WORK ITEM = Produce the records below again, word for word, but stop after the line that contains "w).cmd = w := rfl".

-------- PROVIDED INFORMATION

-- ==== Sys2Proof/Laws/State.lean ====
section
/-! SUPPORT. One lemma per field of State and named update: what the field is after the update. They
are simp lemmas, so no proof has to unfold a record update. The last two updates have cases: the
draw of an entropy byte touches only the entropy fields, the log of a bad frame only the RX log. -/

namespace Sys2Proof.Machine

variable (s : State)

@[simp] theorem issue_params (w : Word) : (s.issue w).params = s.params := rfl
@[simp] theorem issue_cmd (w : Word) : (s.issue w).cmd = w := rfl
@[simp] theorem issue_status (w : Word) : (s.issue w).status = s.status := rfl
@[simp] theorem issue_outLen (w : Word) : (s.issue w).outLen = s.outLen := rfl
@[simp] theorem issue_seed (w : Word) : (s.issue w).seed = s.seed := rfl
@[simp] theorem issue_irqEn (w : Word) : (s.issue w).irqEn = s.irqEn := rfl
@[simp] theorem issue_a (w : Word) : (s.issue w).a = s.a := rfl
@[simp] theorem issue_b (w : Word) : (s.issue w).b = s.b := rfl
@[simp] theorem issue_rsmState (w : Word) : (s.issue w).rsmState = s.rsmState := rfl
@[simp] theorem issue_rsmLen (w : Word) : (s.issue w).rsmLen = s.rsmLen := rfl
@[simp] theorem issue_rsmBuf (w : Word) : (s.issue w).rsmBuf = s.rsmBuf := rfl
@[simp] theorem issue_rxLast (w : Word) : (s.issue w).rxLast = s.rxLast := rfl
@[simp] theorem issue_rxOkCnt (w : Word) : (s.issue w).rxOkCnt = s.rxOkCnt := rfl
@[simp] theorem issue_rxStructCnt (w : Word) : (s.issue w).rxStructCnt = s.rxStructCnt := rfl
@[simp] theorem issue_rxCksumCnt (w : Word) : (s.issue w).rxCksumCnt = s.rxCksumCnt := rfl
@[simp] theorem issue_rxOvfCnt (w : Word) : (s.issue w).rxOvfCnt = s.rxOvfCnt := rfl
@[simp] theorem issue_txcState (w : Word) : (s.issue w).txcState = s.txcState := rfl
@[simp] theorem issue_pendBuf (w : Word) : (s.issue w).pendBuf = s.pendBuf := rfl
@[simp] theorem issue_pendLen (w : Word) : (s.issue w).pendLen = s.pendLen := rfl
@[simp] theorem issue_replyReq (w : Word) : (s.issue w).replyReq = s.replyReq := rfl
@[simp] theorem issue_replySeen (w : Word) : (s.issue w).replySeen = s.replySeen := rfl
@[simp] theorem issue_replyBuf (w : Word) : (s.issue w).replyBuf = s.replyBuf := rfl
@[simp] theorem issue_replyLen (w : Word) : (s.issue w).replyLen = s.replyLen := rfl
@[simp] theorem issue_attempt (w : Word) : (s.issue w).attempt = s.attempt := rfl
@[simp] theorem issue_result (w : Word) : (s.issue w).result = s.result := rfl
@[simp] theorem issue_txcSeed (w : Word) : (s.issue w).txcSeed = s.txcSeed := rfl
@[simp] theorem issue_txOut (w : Word) : (s.issue w).txOut = s.txOut := rfl
@[simp] theorem issue_pktOut (w : Word) : (s.issue w).pktOut = s.pktOut := rfl
@[simp] theorem issue_hostReads (w : Word) : (s.issue w).hostReads = s.hostReads := rfl
@[simp] theorem issue_inputs (w : Word) : (s.issue w).inputs = s.inputs := rfl
@[simp] theorem issue_entropyIn (w : Word) : (s.issue w).entropyIn = s.entropyIn := rfl
@[simp] theorem issue_drawCount (w : Word) : (s.issue w).drawCount = s.drawCount := rfl
@[simp] theorem issue_resetCount (w : Word) : (s.issue w).resetCount = s.resetCount := rfl

@[simp] theorem setStatus_params (c : BitVec 8) : (s.setStatus c).params = s.params := rfl
@[simp] theorem setStatus_cmd (c : BitVec 8) : (s.setStatus c).cmd = s.cmd := rfl
@[simp] theorem setStatus_status (c : BitVec 8) : (s.setStatus c).status = c := rfl
@[simp] theorem setStatus_outLen (c : BitVec 8) : (s.setStatus c).outLen = s.outLen := rfl
@[simp] theorem setStatus_seed (c : BitVec 8) : (s.setStatus c).seed = s.seed := rfl
@[simp] theorem setStatus_irqEn (c : BitVec 8) : (s.setStatus c).irqEn = s.irqEn := rfl
@[simp] theorem setStatus_a (c : BitVec 8) : (s.setStatus c).a = s.a := rfl
@[simp] theorem setStatus_b (c : BitVec 8) : (s.setStatus c).b = s.b := rfl
@[simp] theorem setStatus_rsmState (c : BitVec 8) : (s.setStatus c).rsmState = s.rsmState := rfl
@[simp] theorem setStatus_rsmLen (c : BitVec 8) : (s.setStatus c).rsmLen = s.rsmLen := rfl
@[simp] theorem setStatus_rsmBuf (c : BitVec 8) : (s.setStatus c).rsmBuf = s.rsmBuf := rfl
@[simp] theorem setStatus_rxLast (c : BitVec 8) : (s.setStatus c).rxLast = s.rxLast := rfl
@[simp] theorem setStatus_rxOkCnt (c : BitVec 8) : (s.setStatus c).rxOkCnt = s.rxOkCnt := rfl
@[simp] theorem setStatus_rxStructCnt (c : BitVec 8) : (s.setStatus c).rxStructCnt = s.rxStructCnt := rfl
@[simp] theorem setStatus_rxCksumCnt (c : BitVec 8) : (s.setStatus c).rxCksumCnt = s.rxCksumCnt := rfl
@[simp] theorem setStatus_rxOvfCnt (c : BitVec 8) : (s.setStatus c).rxOvfCnt = s.rxOvfCnt := rfl
@[simp] theorem setStatus_txcState (c : BitVec 8) : (s.setStatus c).txcState = s.txcState := rfl
@[simp] theorem setStatus_pendBuf (c : BitVec 8) : (s.setStatus c).pendBuf = s.pendBuf := rfl
@[simp] theorem setStatus_pendLen (c : BitVec 8) : (s.setStatus c).pendLen = s.pendLen := rfl
@[simp] theorem setStatus_replyReq (c : BitVec 8) : (s.setStatus c).replyReq = s.replyReq := rfl
@[simp] theorem setStatus_replySeen (c : BitVec 8) : (s.setStatus c).replySeen = s.replySeen := rfl
@[simp] theorem setStatus_replyBuf (c : BitVec 8) : (s.setStatus c).replyBuf = s.replyBuf := rfl
@[simp] theorem setStatus_replyLen (c : BitVec 8) : (s.setStatus c).replyLen = s.replyLen := rfl
@[simp] theorem setStatus_attempt (c : BitVec 8) : (s.setStatus c).attempt = s.attempt := rfl
@[simp] theorem setStatus_result (c : BitVec 8) : (s.setStatus c).result = s.result := rfl
@[simp] theorem setStatus_txcSeed (c : BitVec 8) : (s.setStatus c).txcSeed = s.txcSeed := rfl
@[simp] theorem setStatus_txOut (c : BitVec 8) : (s.setStatus c).txOut = s.txOut := rfl
@[simp] theorem setStatus_pktOut (c : BitVec 8) : (s.setStatus c).pktOut = s.pktOut := rfl
@[simp] theorem setStatus_hostReads (c : BitVec 8) : (s.setStatus c).hostReads = s.hostReads := rfl
@[simp] theorem setStatus_inputs (c : BitVec 8) : (s.setStatus c).inputs = s.inputs := rfl
@[simp] theorem setStatus_entropyIn (c : BitVec 8) : (s.setStatus c).entropyIn = s.entropyIn := rfl
@[simp] theorem setStatus_drawCount (c : BitVec 8) : (s.setStatus c).drawCount = s.drawCount := rfl
@[simp] theorem setStatus_resetCount (c : BitVec 8) : (s.setStatus c).resetCount = s.resetCount := rfl

@[simp] theorem finish_params (c : BitVec 8) : (s.finish c).params = s.params := rfl
@[simp] theorem finish_cmd (c : BitVec 8) : (s.finish c).cmd = s.cmd := rfl
@[simp] theorem finish_status (c : BitVec 8) : (s.finish c).status = s.status := rfl
@[simp] theorem finish_outLen (c : BitVec 8) : (s.finish c).outLen = s.outLen := rfl
@[simp] theorem finish_seed (c : BitVec 8) : (s.finish c).seed = s.seed := rfl
@[simp] theorem finish_irqEn (c : BitVec 8) : (s.finish c).irqEn = s.irqEn := rfl
@[simp] theorem finish_a (c : BitVec 8) : (s.finish c).a = s.a := rfl
@[simp] theorem finish_b (c : BitVec 8) : (s.finish c).b = s.b := rfl
@[simp] theorem finish_rsmState (c : BitVec 8) : (s.finish c).rsmState = s.rsmState := rfl
@[simp] theorem finish_rsmLen (c : BitVec 8) : (s.finish c).rsmLen = s.rsmLen := rfl
@[simp] theorem finish_rsmBuf (c : BitVec 8) : (s.finish c).rsmBuf = s.rsmBuf := rfl
@[simp] theorem finish_rxLast (c : BitVec 8) : (s.finish c).rxLast = s.rxLast := rfl
@[simp] theorem finish_rxOkCnt (c : BitVec 8) : (s.finish c).rxOkCnt = s.rxOkCnt := rfl
@[simp] theorem finish_rxStructCnt (c : BitVec 8) : (s.finish c).rxStructCnt = s.rxStructCnt := rfl
@[simp] theorem finish_rxCksumCnt (c : BitVec 8) : (s.finish c).rxCksumCnt = s.rxCksumCnt := rfl
@[simp] theorem finish_rxOvfCnt (c : BitVec 8) : (s.finish c).rxOvfCnt = s.rxOvfCnt := rfl
@[simp] theorem finish_txcState (c : BitVec 8) : (s.finish c).txcState = .done := rfl
@[simp] theorem finish_pendBuf (c : BitVec 8) : (s.finish c).pendBuf = s.pendBuf := rfl
@[simp] theorem finish_pendLen (c : BitVec 8) : (s.finish c).pendLen = s.pendLen := rfl
@[simp] theorem finish_replyReq (c : BitVec 8) : (s.finish c).replyReq = s.replyReq := rfl
@[simp] theorem finish_replySeen (c : BitVec 8) : (s.finish c).replySeen = s.replySeen := rfl
@[simp] theorem finish_replyBuf (c : BitVec 8) : (s.finish c).replyBuf = s.replyBuf := rfl
@[simp] theorem finish_replyLen (c : BitVec 8) : (s.finish c).replyLen = s.replyLen := rfl
@[simp] theorem finish_attempt (c : BitVec 8) : (s.finish c).attempt = s.attempt := rfl
@[simp] theorem finish_result (c : BitVec 8) : (s.finish c).result = c := rfl
@[simp] theorem finish_txcSeed (c : BitVec 8) : (s.finish c).txcSeed = s.txcSeed := rfl
@[simp] theorem finish_txOut (c : BitVec 8) : (s.finish c).txOut = s.txOut := rfl
@[simp] theorem finish_pktOut (c : BitVec 8) : (s.finish c).pktOut = s.pktOut := rfl
@[simp] theorem finish_hostReads (c : BitVec 8) : (s.finish c).hostReads = s.hostReads := rfl
@[simp] theorem finish_inputs (c : BitVec 8) : (s.finish c).inputs = s.inputs := rfl
@[simp] theorem finish_entropyIn (c : BitVec 8) : (s.finish c).entropyIn = s.entropyIn := rfl
@[simp] theorem finish_drawCount (c : BitVec 8) : (s.finish c).drawCount = s.drawCount := rfl
@[simp] theorem finish_resetCount (c : BitVec 8) : (s.finish c).resetCount = s.resetCount := rfl
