theorem execDescramble_effect (h : execDescramble arg len s = .next t) :
    CommandEffect (cmdWord 0x02 arg len) s t := by
  unfold execDescramble at h
  split at h <;> cases h
  · exact .report ERR_LEN (by decide)
  · exact .output _ (by simp)

/-- A codec command reports the error, or writes an output that fits B. -/
theorem reportCodec_effect {w : Word} {r : Except CodecError (List Byte)}
    (hr : ∀ out, r = .ok out → out.length ≤ 1024) :
    CommandEffect w s ((s.issue w).reportCodec r) := by
  obtain ⟨out, ho, h⟩ | ⟨e, -, h⟩ := reportCodec_cases (s.issue w) r <;> rw [h]
  · exact .output out (hr out ho)
  · exact .report e.code e.code_mem_statusCodes

/-- A frame with a header of at most one byte fits B (00_scope.md R13). -/
theorem length_enc_le {hdr p out : List Byte} (hh : hdr.length ≤ 1) (h : enc hdr p = .ok out) :
    out.length ≤ 1024 := by
  obtain ⟨he, -⟩ | ⟨he, -⟩ | ⟨he, -, hf⟩ := enc_cases hdr p <;> rw [he] at h <;> cases h
  simp only [encCap, Config.MAX_PAYLOAD] at hf
  omega

theorem execEncode_effect (h : execEncode arg len s = .next t) :
    CommandEffect (cmdWord 0x03 arg len) s t := by
  unfold execEncode at h
  split at h <;> cases h
  · exact .report ENC_TOO_LONG (by decide)
  · exact reportCodec_effect fun _ => length_enc_le (by simp)

theorem execEncodeH_effect (h : execEncodeH arg len s = .next t) :
    CommandEffect (cmdWord 0x04 arg len) s t := by
  unfold execEncodeH at h
  split at h <;> cases h
  · exact .report ENC_TOO_LONG (by decide)
  · exact reportCodec_effect fun _ => length_enc_le (by simp)

theorem execDecode_effect (h : execDecode arg len s = .next t) :
    CommandEffect (cmdWord 0x05 arg len) s t := by
  unfold execDecode at h
  split at h <;> cases h
  · exact .report ERR_LEN (by decide)
  · refine reportCodec_effect fun out ho => ?_
    have := length_dec ho
    simp only [length_slice, Config.BUF_BYTES] at this
    omega

theorem execCopyB2a_effect (h : execCopyB2a arg len s = .next t) :
    CommandEffect (cmdWord 0x06 arg len) s t := by
  unfold execCopyB2a at h
  split at h <;> cases h
  · exact .report ERR_LEN (by decide)
  · exact .copy len.toNat (by simp only [Config.BUF_BYTES] at *; omega)

theorem execTxnSend_effect (h : execTxnSend arg len s = .next t) :
    CommandEffect (cmdWord 0x08 arg len) s t := by
  by_cases hs : s.txcState = .idle
  · simp only [execTxnSend, issue_txcState, hs, ne_eq, not_true_eq_false, reduceIte] at h
    split at h <;> cases h
    · exact .report ERR_LEN (by decide)
    · refine .send arg len rfl hs ?_
      simp only [Config.PEND_CAP] at *
      omega
  · simp only [execTxnSend, issue_txcState, hs, ne_eq, not_false_eq_true, reduceIte] at h
    cases h
    exact .report ERR_BUSY (by decide)

theorem execTxnAck_effect (h : execTxnAck arg len s = .next t) :
    CommandEffect (cmdWord 0x09 arg len) s t := by
  by_cases hs : s.txcState = .done
  · simp only [execTxnAck, issue_txcState, hs, ne_eq, not_true_eq_false, reduceIte] at h
    cases h
    exact .ack arg len rfl hs
  · simp only [execTxnAck, issue_txcState, hs, ne_eq, not_false_eq_true, reduceIte] at h
    cases h
    exact .report ERR_STATE (by decide)
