-- ==== Sys2Proof/Machine/State.lean ====
section
/-! DEFINITION. The state of the machine (spec/10_state.md), its value at engine initialisation, and the reasons a
step can stop. -/

namespace Sys2Proof.Machine

/-- One word of a memory at an address: `Host.Cell`'s form at this hardware's own unit, the 4-bit word
(20_memory.md R53; DESIGN CHOICE, log 4). -/
abbrev Cell := Nat × Nibble

/-- A memory of 16 words of 4 bits (20_memory.md R50): the cells that do not read as `Memory.unlisted`, addresses
strictly rising. -/
abbrev Memory := List Cell

/-- What an address that no cell lists reads as: 0 (10_state.md R33; DESIGN CHOICE of the spec, its decision D3,
log 1). -/
def Memory.unlisted : Nibble := 0

/-- The one canonical form: addresses strictly rising, all of them in 0..15, and no cell that holds what an unlisted
address reads as. -/
abbrev Memory.wf (m : Memory) : Prop :=
  m.Pairwise (fun x y => x.1 < y.1) ∧ ∀ x ∈ m, x.1 < Config.depth ∧ x.2 ≠ Memory.unlisted

/-- The complete state between cycles (10_state.md R20), and the diagnostics log (00_scope.md R1; log 10). -/
structure State where
  /-- `A`, the accumulator (R21). -/
  a : Nibble
  /-- `PC`, the address of the next instruction (R23). -/
  pc : Nibble
  /-- `Z`, the zero flag (R24). -/
  z : Bool
  /-- `N`, the negative flag (R24). -/
  n : Bool
  /-- `C`, the carry flag (R24). -/
  c : Bool
  /-- `IMEM`, the opcode nibbles (R27). -/
  imem : Memory
  /-- `DMEM`, the data nibbles and the data (R28). -/
  dmem : Memory
  /-- `ICOUNT`, 0..16, the length of the loaded program (R29). -/
  icount : Fin 17
  /-- `RUNNING` (R30; 44_system_run_control.md R219). -/
  running : Bool
  /-- `DEBUG` (R30; 44_system_run_control.md R220). -/
  debug : Bool
  /-- The diagnostics sink, oldest entry first (60_exceptions.md R254). -/
  log : List Event
  deriving DecidableEq, Repr

/-- Faults: none exist. "No instruction raises a synchronous exception" (60_exceptions.md R240), so the type has no
constructor and a step that faults cannot be written (log 21; safe). -/
inductive Fault where
  deriving DecidableEq, Repr

/-- Refusals. -/
inductive Refusal where
  /-- Raised by an arm of `exec` whose instruction has no meaning yet; no arm of this model raises it. Safe: a
  refusal proves nothing about the hardware. -/
  | notModelled (mnemonic : String)
  deriving DecidableEq, Repr

/-- The machine at engine initialisation (10_state.md R33; 70_reset_and_hazards.md R270). The CPU state is the
source's; the memories, `ICOUNT`, `RUNNING` and `DEBUG` are DESIGN CHOICES of the spec (D3, D4, D19; log 1, 2, 3);
the empty log is a DESIGN CHOICE of the model (log 10). -/
def State.reset : State where
  a := 0
  pc := 0
  z := false
  n := false
  c := false
  imem := []
  dmem := []
  icount := 0
  running := false
  debug := false
  log := []

end Sys2Proof.Machine
end

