-- ==== Sys2Proof/Machine/Flags.lean ====
section
/-! DEFINITION. The flags (spec/10_state.md R24, R25): all three are written together, by the six instructions that
write the accumulator. -/

namespace Sys2Proof.Machine

/-- `Z`: the masked result is 0 (10_state.md R25). -/
def flagZ (r : Int) : Bool := mask4 r == 0

/-- `N`: bit 3 of the masked result (10_state.md R25). -/
def flagN (r : Int) : Bool := (mask4 r).getLsbD 3

/-- `C`: the unmasked result exceeds 15 (10_state.md R25; 42_arithmetic.md R175). -/
def flagC (r : Int) : Bool := decide (r > 15)

/-- `SetFlags(r)`'s writes (10_state.md R25). -/
def setFlags (r : Int) (s : State) : State := { s with z := flagZ r, n := flagN r, c := flagC r }

/-- `A <- SetFlags(r)`: the flags from `r`, and the masked result into the accumulator (10_state.md R25). -/
def accumulate (r : Int) (s : State) : State := { setFlags r s with a := mask4 r }

end Sys2Proof.Machine
end

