-- ==== Sys2Proof/Machine/NoOp.lean ====
section
/-! DEFINITION. `NOP` and the unassigned opcodes (spec/40_cycle.md R146, R147). For each instruction: its arm of step 3
of the cycle (R140), and its meaning, the arm followed by the advance. -/

namespace Sys2Proof.Machine

/-- `NOP`: nothing; `d` is ignored (R146). -/
def armNop (_d : Nibble) (s : State) : Executed := noTransfer s

/-- `NOP` (R146). -/
def execNop (d : Nibble) (s : State) : Host.Outcome State Fault Refusal := complete s (armNop d s)

/-- An unassigned opcode: `emit UnknownOpcode(pc0, op)`, nothing else; `d` is ignored (R147). -/
def armUnk (op _d : Nibble) (s : State) : Executed := noTransfer (emit (.unknownOpcode s.pc op) s)

/-- `UNK` (R147). -/
def execUnk (op d : Nibble) (s : State) : Host.Outcome State Fault Refusal := complete s (armUnk op d s)

end Sys2Proof.Machine
end

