-- ==== Sys2Proof/Machine/Run.lean ====
section
/-! DEFINITION. The host operation Run (spec/44_system_run_control.md R214 to R219): cycles until the program counter
leaves the program, the self-loop guard fires, or the budget is used up. With no budget a Run may never return (R217),
so the loop is written with a fuel that only truncates it: `none` means that the fuel ran out before Run returned. -/

namespace Sys2Proof.Machine

/-- The outcome of a Run (R218). -/
inductive RunOutcome where
  | notLoaded | ended | selfLoop | budgetExceeded
  deriving DecidableEq, Repr

/-- What one turn of Run's loop does: return, or go on with `n` cycles executed so far. -/
inductive RunTurn where
  | returns (o : RunOutcome) (s : State)
  | goesOn (n : Nat) (s : State)
  deriving DecidableEq, Repr

/-- `PC >= ICOUNT`: the program counter is outside the program (R215). -/
def outOfProgram (s : State) : Bool := decide (s.icount.val ≤ s.pc.toNat)

/-- Write `RUNNING` (R219; the spec's decision D19, log 3). -/
def setRunning (b : Bool) (s : State) : State := { s with running := b }

/-- Clear `DEBUG`, as the guard does (R216, R220). -/
def clearDebug (s : State) : State := { s with debug := false }

/-- What every return of Run's loop does: log the event, `RUNNING <- 0` (R214, R219). -/
def stopRun (e : Event) (s : State) : State := setRunning false (emit e s)

/-- One turn of Run's loop after `n` cycles: range test, budget test, cycle, guard, in this order (R214; DESIGN CHOICE
of the spec, its decision D22, log 11). -/
def runTurn (budget : Option Nat) (n : Nat) (s : State) : RunTurn :=
  if outOfProgram s then
    .returns .ended (stopRun (.programEnd s.pc) s)
  else if budget = some n then
    .returns .budgetExceeded (stopRun (.budgetExceeded s.pc n) s)
  else if (cycle s).selfTransfer then
    .returns .selfLoop (clearDebug (stopRun (.selfLoop s.pc) (cycle s).state))
  else
    .goesOn (n + 1) (cycle s).state

/-- At most `fuel` turns of Run's loop, from `n` cycles executed. -/
def runLoop (budget : Option Nat) (fuel n : Nat) (s : State) : Option (RunOutcome × State) :=
  match fuel with
  | 0 => none
  | fuel + 1 =>
    match runTurn budget n s with
    | .returns o t => some (o, t)
    | .goesOn m t => runLoop budget fuel m t

/-- Run: the loaded check, `RUNNING <- 1`, the loop (R212, R214, R219). -/
def runFuel (budget : Option Nat) (fuel : Nat) (s : State) : Option (RunOutcome × State) :=
  if loaded s then runLoop budget fuel 0 (setRunning true s) else some (.notLoaded, s)

/-- A Run from `s` returns `o` and leaves `t`. -/
def RunReturns (budget : Option Nat) (s : State) (o : RunOutcome) (t : State) : Prop :=
  ∃ fuel, runFuel budget fuel s = some (o, t)

/-- A Run from `s` never returns (R217, R218). -/
def RunDiverges (budget : Option Nat) (s : State) : Prop :=
  ∀ fuel, runFuel budget fuel s = none

end Sys2Proof.Machine
end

----------------

EXERCISE OUTPUT =
-- ==== Sys2Proof/Laws/State.lean ====
section
/-! SUPPORT. One lemma per field of State and named update: what the field is after the update. They
are simp lemmas, so no proof has to unfold a record update. The last two updates have cases: the
draw of an entropy byte touches only the entropy fields, the log of a bad frame only the RX log. -/

namespace Sys2Proof.Machine

variable (s : State)

@[simp] theorem issue_params (w : Word) : (s.issue w).params = s.params := rfl
@[simp] theorem issue_cmd (w : Word) : (s.issue w).cmd = w := rfl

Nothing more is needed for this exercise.